LITTLE ROCK, Ark. — A recent surge of hate incidents against Asian-Americans is having a rippling effect across the country, including here in Arkansas.

The concern and fear come on the heels of a deadly shooting spree in Atlanta, in which six Asian women were killed, along with a number of other physical attacks, harassment and workplace discrimination reports nationwide.

Hate crimes targeting Asian people increased by 150 percent in 2020 across the U.S, according to an analysis released by the Center for the Study of Hate and Extremism at California State University.

We spoke to four Asian-Americans living in Arkansas who say Georgia’s violent incident hits too close to home.

“Six Asian women were shot– six people who identify like I identify,” said Ross Owyoung who lives in Little Rock.

Owyoung, along with three other Asian-Americans sat down with FOX16 to discuss their feelings following the violent acts.

“Sad, frustrated, confused- like why is this happening,” questioned Mimi San Pedro.

Investigators in Atlanta are working to figure out the shooter’s motive.
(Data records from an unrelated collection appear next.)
-- ==== Sys2Proof/Tests/Slice0.lean ====
section
/-! SUPPORT. The model's own tests: the refusals of WellFormed, one small step for each command with the result the manual
gives (worked by hand from its rules and tables), and for every statement with hypotheses a state and operands that meet
them. -/

namespace Sys2Proof.Tests

open Sys2Proof.Machine Sys2Proof.Cert

-- One theorem at a time: each thread of a parallel elaboration reserves a gigabyte.
set_option Elab.async false

/-! ### Helpers -/

/-- The state a command leaves. -/
def run (c : Instr) (s : State) : State :=
  match exec c s with
  | .next s' => s'
  | .fault _ | .refused _ => s

/-- Bytes from numbers. -/
def bytes (l : List Nat) : List Byte := l.map (BitVec.ofNat 8)

/-- The part READY, with transactions taken. -/
def ready : State := { State.reset with ctl := { State.reset.ctl with phase := .ready, heldOff := false } }

/-- A request in processing. -/
def serving (code : Byte) (ps : List Byte) (s : State) : State :=
  { s with ctl := { s.ctl with processing := some { code := code, params := ps } } }

/-- The last reply's status and data. -/
def reply (s : State) : Option (Status × List Byte) := s.ctl.replies.getLast?.map fun r => (r.status, r.data)

/-- The answer to a request processed in a state. -/
def answer (c : Instr) (code : Byte) (ps : List Nat) (s : State) : Option (Status × List Byte) :=
  reply (run c (serving code (bytes ps) s))

/-- A reply expected, its data as numbers. -/
def got (status : Status) (data : List Nat) : Option (Status × List Byte) := some (status, bytes data)

/-- The panel of the table of R107, with its first row's periods. -/
def profileA : Profile :=
  { valid := true, wp := 3840, hp := 2160, lpMin := 5000, lpMax := 8000, nlead := 30, nfpMin := 32, tmax := 2083333,
    fr := 1388889, switchTime := 1000, redraw := true }

/-- The same panel with a wide line period range. -/
def profileB : Profile := { profileA with lpMax := 30000, tmax := 4200000 }

/-- A small panel, whose figures are easy to work by hand: 10 ticks a line. -/
def small : Profile :=
  { valid := true, wp := 4, hp := 6, lpMin := 160, lpMax := 320, nlead := 2, nfpMin := 1, tmax := 1000, fr := 500,
    switchTime := 50, redraw := true }

/-- The port in BLANK on profile 0, with the pacer in a state. -/
def driving (p : Profile) (st : PacerState) : State :=
  { ready with
    panel := { ready.panel with profiles := [p, p, .invalid, .invalid], current := some 0, state := .blank }
    pacer := { ready.pacer with state := st } }

/-- An observation of 1,920 by 1,080 at 60 frames a second. -/
def seen : Observation := { Observation.cleared with width := 1920, height := 1080, ls := 23704, slead := 60000 }

/-- A record of any source, fitted to profile 0. -/
def anyContent : Content :=
  { key := { width := none, height := none, format := none, depth := none, window := none, vrr := none }
    present := { profile := 0, mode := .fit, wout := 0, hout := 0, xoff := 0, yoff := 0, guard := 2, fill := ⟨1, 2, 3⟩ }
    pacing := { given := false, redraw := .predict, ceiling := 16777215 }
    label := [10, 11] }

def readyRecord : ModeRecord := { ModeRecord.free with state := .ready, content := some anyContent }

/-- A small plan: one source line in 1,000 ticks, two picture lines of two pixels at (1, 1). -/
def smallPlan : Plan :=
  { slot := 0, profile := 0, win := 2, hin := 2, wout := 2, hout := 2, xoff := 1, yoff := 1, sh := 65536, sv := 65536,
    lp := 160, plead := 20, tscan := 80, tmin := 90, d := 0, w := 100, de := 100, q := 4, slack := 124, amax := 1000,
    limit := 50, predict := false }

/-- The ACTIVE record of a running presentation. -/
def activeRec : ModeRecord := { readyRecord with state := .active, fit := .fit smallPlan }

/-- A source frame being watched, ended or not. -/
def frameOf (lines : Nat) (ended : Bool) : SourceFrame :=
  { start := 0, format := .full, depth := .d8, vrr := false, game := false, lines := lines, width0 := 1920,
    line0At := 500, ls := 23704, slead := 500, regular := true, ended := ended }

/-- LIVE, SETTLED, presenting slot 0 of a one-slot catalogue. -/
def live : State :=
  { driving small .live with
    now := 100
    mon := { ready.mon with state := .settled, obs := seen, frame := some (frameOf 1080 true) }
    cat := [activeRec]
    plan := some smallPlan }

/-- A source line with active data, of some width. -/
def lineOf (width : Nat) : SourceLine :=
  { active := true, complete := false, width := width, number := 0, frameStart := 0, inFrame := true }

/-- A frame entry being stored from the frame that started at 0. -/
def entry0 : FrameEntry :=
  { tag := .a, start := 0, plan := smallPlan, fill := ⟨1, 2, 3⟩, format := .full, depth := .d8, phase := .decided,
    storing := true, begun := 0, mode := .live, nextLine := 0 }

/-- A panel frame of the small profile launched at tick 1,000. -/
def panelFrame (kind : LaunchKind) (next : Nat) : PanelFrame :=
  { launch := 1000, kind := kind, lf := 160, profile := some 0, wp := 4, hp := 6, nlead := 2, nfpMin := 1,
    fill := ⟨1, 2, 3⟩, nextLine := next }

/-- The port sending a frame. -/
def scanning (kind : LaunchKind) (next : Nat) (st : PortState) : State :=
  let s := driving small .freeRun
  { s with panel := { s.panel with state := st, frame := some (panelFrame kind next) } }

/-! ### WellFormed -/

theorem test_wf_transfer_without_pixels : (Instr.pixelTransfer 0 none none none none).wellFormed = false := by decide
theorem test_wf_no_edge_of_sck :
    ∀ c ∈ wireRows 0 (.clocks []), c.wellFormed = false := by decide
theorem test_wf_instants_of_a_transaction :
    ∀ ev ∈ [WireEvent.fall, .sckRise true, .sckFall, .clocks [true], .rise], ∀ c ∈ wireRows 0 ev, c.wellFormed = true := by decide

/-! ### Decode -/

/-- No row of the table gives bits, so no word spells a command and nothing is put in the queue. -/
theorem test_no_word_spells_a_command :
    decodeTableWord 16 0x1234 = none ∧ (ready.withFetchWord 16 0x1234).pending = [] := by decide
However, a new report details the suspect told police his actions were not racially motivated.

“It’s been very traumatizing for the Asian American community not just in Arkansas but across the nation,” said Joshua Ang Price, an Asian-American in Little Rock.

Each in the group says they believe the rhetoric surrounding the coronavirus had contributed to the hate some Asian-Americans are experiencing today.

“The keyword there is Americans. We are Americans, so we represent what any American represents,” said Mariah Hatta. “Calling it the ‘Kung-Flu’, you would think it’s trivial but it’s just ridiculous–the Wuhan flu, the China virus.”

The four say they believe change starts when individuals can appreciate what makes others different.

“Just because we don’t look alike or we don’t sound alike or like the same foods or have the same culture doesn’t mean we can’t get to know one another, be friends, and learn something from each other,” said Ang Price.

Little Rock Police say they are increasing patrol around Asian-American businesses following the violence with hopes what happened in Georgia won’t happen in Little Rock.